Network degeneration and dysfunction in presymptomatic C9ORF72 expansion carriers

Suzee E Lee  1 Ana C Sias  1 Maria Luisa Mandelli  1 Jesse A Brown  1 Alainna B Brown  1 Anna M Khazenzon  2 Anna A Vidovszky  1 Theodore P Zanto  3 Anna M Karydas  1 Mochtar Pribadi  4 Deepika Dokuru  4 Giovanni Coppola  4 Dan H Geschwind  4 Rosa Rademakers  5 Maria Luisa Gorno-Tempini  1 Howard J Rosen  1 Bruce L Miller  1 William W Seeley  6
Affiliations

Network degeneration and dysfunction in presymptomatic C9ORF72 expansion carriers

Suzee E Lee et al. Neuroimage Clin. .

Abstract

Hexanucleotide repeat expansions in C9ORF72 are the most common known genetic cause of familial and sporadic frontotemporal dementia and amyotrophic lateral sclerosis. Previous work has shown that patients with behavioral variant frontotemporal dementia due to C9ORF72 show salience and sensorimotor network disruptions comparable to those seen in sporadic behavioral variant frontotemporal dementia, but it remains unknown how early in the lifespan these and other changes in brain structure and function arise. To gain insights into this question, we compared 15 presymptomatic carriers (age 43.7 ± 10.2 years, nine females) to matched healthy controls. We used voxel-based morphometry to assess gray matter, diffusion tensor imaging to interrogate white matter tracts, and task-free functional MRI to probe the salience, sensorimotor, default mode, and medial pulvinar thalamus-seeded networks. We further used a retrospective chart review to ascertain psychiatric histories in carriers and their non-carrier family members. Carriers showed normal cognition and behavior despite gray matter volume and brain connectivity deficits that were apparent as early as the fourth decade of life. Gray matter volume deficits were topographically similar though less severe than those in patients with behavioral variant frontotemporal dementia due to C9ORF72, with major foci in cingulate, insula, thalamus, and striatum. Reduced white matter integrity was found in the corpus callosum, cingulum bundles, corticospinal tracts, uncinate fasciculi and inferior longitudinal fasciculi. Intrinsic connectivity deficits were detected in all four networks but most prominent in salience and medial pulvinar thalamus-seeded networks. Carrier and control groups showed comparable relationships between imaging metrics and age, suggesting that deficits emerge during early adulthood. Carriers and non-carrier family members had comparable lifetime histories of psychiatric symptoms. Taken together, the findings suggest that presymptomatic C9ORF72 expansion carriers exhibit functionally compensated brain volume and connectivity deficits that are similar, though less severe, to those reported during the symptomatic phase. The early adulthood emergence of these deficits suggests that they represent aberrant network patterning during development, an early neurodegeneration prodrome, or both.

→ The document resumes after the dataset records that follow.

/-- b after the reflector I - β·v·vᵀ of column j: v is 0 above the diagonal, 1 on it and as stored below it (R233). -/
def reflect (rows j : Nat) (v : Nat → Q) (beta : Q) (b : List Q) : List Q :=
  let v' (i : Nat) : Q := if i < j then {} else if i = j then Q.ofInt 1 else v i
  let t := beta.mul (Q.sum ((List.range rows).map (fun i => (v' i).mul (b.getD i {}))))
  (List.range rows).map (fun i => (b.getD i {}).sub (t.mul (v' i)))

/-- Column j of a Householder QR factor from the stored columns before it. R's diagonal takes the sign opposite to the element it
replaces, and its square root is taken to 62 bits (assumption 32). -/
def qrCol (s : State) (a rows : Nat) (cols : List DCol) (j : Nat) : State × DCol :=
  let x := (cols.zipIdx).foldl (fun x c => reflect rows c.2 c.1.at_ (c.1.at_ rows) x) ((List.range rows).map (fun i => denseAt s a i j))
  let alpha := x.getD j {}
  let norm := (Q.sum ((x.drop j).map (fun q => q.mul q))).sqrtNear
  let d := if alpha.n < 0 then norm else norm.neg
  let (s, p) := pivot s false (oExp s a) j d
  let below (q : Q) : Q := q.div (alpha.sub d)
  let beta := (d.sub alpha).div d
  let l := x.take j ++ [p] ++ (x.drop (j + 1)).map below ++ [beta]
  let f := ((l.map Q.abs).foldl Q.max {}).expFor 30
  (s, { f := f, w := l.map (fun q => q.word f) })

/-- All columns. -/
def qrCols (s : State) (a rows : Nat) : Nat → State × List DCol
  | 0 => (s, [])
  | k + 1 =>
    let (s, cols) := qrCols s a rows k
    let (s, c) := qrCol s a rows cols k
    (s, cols ++ [c])

/-- `fact.qr` (R239, R242). -/
def opFactQr (o : MacroOp) (s : State) : MRes Unit :=
  (input s o.a (· == 0x40)).bind fun s _ =>
  (output s o.d (· == 0x44)).bind fun s _ =>
    if oRows s o.a < oCols s o.a ∨ oRows s o.d ≠ oRows s o.a ∨ oCols s o.d ≠ oCols s o.a then .fail s .shape
    else
      let r0 := jobRun s
      let (s, cols) := qrCols s o.a (oRows s o.a) (oCols s o.a)
      .ok (writeDense s o.d (oRows s o.a + 1) ((jobRun s).zero - r0.zero) ((jobRun s).tiny - r0.tiny) cols) ()

/-! ## Triangular solves -/

/-- A factor as read back from its object: order, permutation, columns of the triangle below the diagonal, diagonal. -/
structure Factor where
  n : Nat := 0
  perm : List Nat := []
  /-- per column: (row, number) below the diagonal -/
  cols : List (List (Nat × Q)) := []
  /-- diagonal of D for LDLᵀ, of L for Cholesky -/
  diag : List Q := []
  /-- unit diagonal with D apart -/
  unit : Bool := true
deriving DecidableEq, Repr

/-- Signed byte at an offset of an object's arrays. -/
def oByte (s : State) (a ofs : Nat) : Int := (memByte s (objAddr a + 32 + ofs)).toInt

/-- Reads an LDLᵀ or Cholesky factor. -/
def factorOf (s : State) (a : Nat) : Factor :=
  let n := oRows s a
  if oKind s a = 0x42 then
    let nnz := (oHdr s a 3).toNat
    let (p, i, v, e, d, de) := ldlOfs n nnz
    let col (j : Nat) : List (Nat × Q) :=
      let lo := oNat s a (p / 4 + j)
      let hi := oNat s a (p / 4 + j + 1)
      (List.range (hi - lo)).map (fun k => (oNat s a (i / 4 + lo + k), Q.scale (oWord s a (v / 4 + lo + k)) (oByte s a (e + j))))
    { n := n, perm := (List.range n).map (oNat s a), cols := (List.range n).map col
      diag := (List.range n).map (fun j => Q.scale (oWord s a (d / 4 + j)) (oByte s a (de + j))), unit := true }
  else
    let at_ (i j : Nat) : Q := Q.scale (oWord s a (j * n + i)) (oByte s a (4 * n * n + j))
    { n := n, perm := List.range n
      cols := (List.range n).map (fun j => (List.range (n - j - 1)).map (fun k => (j + 1 + k, at_ (j + 1 + k) j)))
      diag := (List.range n).map (fun j => at_ j j), unit := false }

/-- Forward substitution with L, column by column. -/
def forwardL (f : Factor) (b : List Q) : List Q :=
  (List.range f.n).foldl (fun b j =>
    let x := if f.unit then b.getD j {} else (b.getD j {}).div (f.diag.getD j {})
    (f.cols.getD j []).foldl (fun b e => b.set e.1 ((b.getD e.1 {}).sub (e.2.mul x))) (b.set j x)) b

/-- Backward substitution with Lᵀ. -/
def backwardL (f : Factor) (b : List Q) : List Q :=
  (List.range f.n).reverse.foldl (fun b j =>
    let x := (f.cols.getD j []).foldl (fun x e => x.sub (e.2.mul (b.getD e.1 {}))) (b.getD j {})
    b.set j (if f.unit then x else x.div (f.diag.getD j {}))) b

/-- The forward part: Pᵀ, L, then D for LDLᵀ; L for Cholesky (R239). -/
def forwardPart (f : Factor) (b : List Q) : List Q :=
  let y := forwardL f (f.perm.map (fun i => b.getD i {}))
  if f.unit then (y.zipIdx).map (fun e => e.1.div (f.diag.getD e.2 {})) else y

/-- The backward part. -/
def backwardPart (f : Factor) (y : List Q) : List Q :=
  let x := backwardL f y
  (List.range f.n).map (fun i => x.getD ((f.perm.findIdx? (· == i)).getD i) {})

/-- Entry of a QR factor. -/
def qrAt (s : State) (a i j : Nat) : Q :=
  Q.scale (oWord s a (j * (oRows s a + 1) + i)) (oByte s a (4 * (oRows s a + 1) * oCols s a + j))

/-- Qᵀ·b (R233). -/
def qrForward (s : State) (a : Nat) (b : List Q) : List Q :=
  (List.range (oCols s a)).foldl (fun b j => reflect (oRows s a) j (fun i => qrAt s a i j) (qrAt s a (oRows s a) j) b) b

/-- R·x = y. -/
def qrBackward (s : State) (a : Nat) (y : List Q) : List Q :=
  let n := oCols s a
  (List.range n).reverse.foldl (fun x j =>
    let t := ((List.range (n - j - 1)).map (· + j + 1)).foldl (fun t k => t.sub ((qrAt s a j k).mul (x.getD k {}))) (x.getD j {})
    x.set j (t.div (qrAt s a j j))) (y.take n)

/-- Is the kind a factor (R233)? -/
def isFactor (k : Nat) : Bool := k == 0x42 || k == 0x43 || k == 0x44

/-- `solve.tri` (R239): the result is exact for the stored factor and rounded once (assumption 31). -/
def opSolveTri (o : MacroOp) (s : State) : MRes Unit :=
  (input s o.a isFactor).bind fun s _ =>
  (input s o.b isVecKind).bind fun s _ =>
  (output s o.d isVecKind).bind fun s _ =>
    let qr := oKind s o.a = 0x44
    let m := oRows s o.a
    let n := if qr then oCols s o.a else m
    let part := o.mod_ % 4
    let nin := if part = 2 then n else m
    let nout := if part = 1 then m else n
    if part = 3 then .fail s .illegalOp
    else if oRows s o.b ≠ nin ∨ oRows s o.d ≠ nout then .fail s .shape
    else
      let b := vecOf s o.b
      let x : List Q :=
        if qr then
          (if part = 0 then qrBackward s o.a (qrForward s o.a b) else if part = 1 then qrForward s o.a b else qrBackward s o.a b)
        else
          let f := factorOf s o.a
          (if part = 0 then backwardPart f (forwardPart f b) else if part = 1 then forwardPart f b else backwardPart f b)
      writeVals s o.d nout x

Keywords: ALS, amyotrophic lateral sclerosis; Amyotrophic lateral sclerosis; CDR, Clinical Dementia Rating scale; DMN, default mode network; Diffusion tensor imaging; FA, fractional anisotropy; FTD, frontotemporal dementia; FWE, familywise error; Frontotemporal dementia; Functional MRI; Genetics; HC, healthy control; ICN, intrinsic connectivity network; IRI, Interpersonal Reactivity Index; MMSE, Mini-Mental State Exam; MND, motor neuron disease; NPI, Neuropsychiatric Inventory; ROI, region of interest; SMN, sensorimotor network; TIV, total intracranial volume; VBM, voxel-based morphometry; bvFTD, behavioral variant frontotemporal dementia; fMRI, functional MRI; preSxC9, presymptomatic C9ORF72 expansion carriers.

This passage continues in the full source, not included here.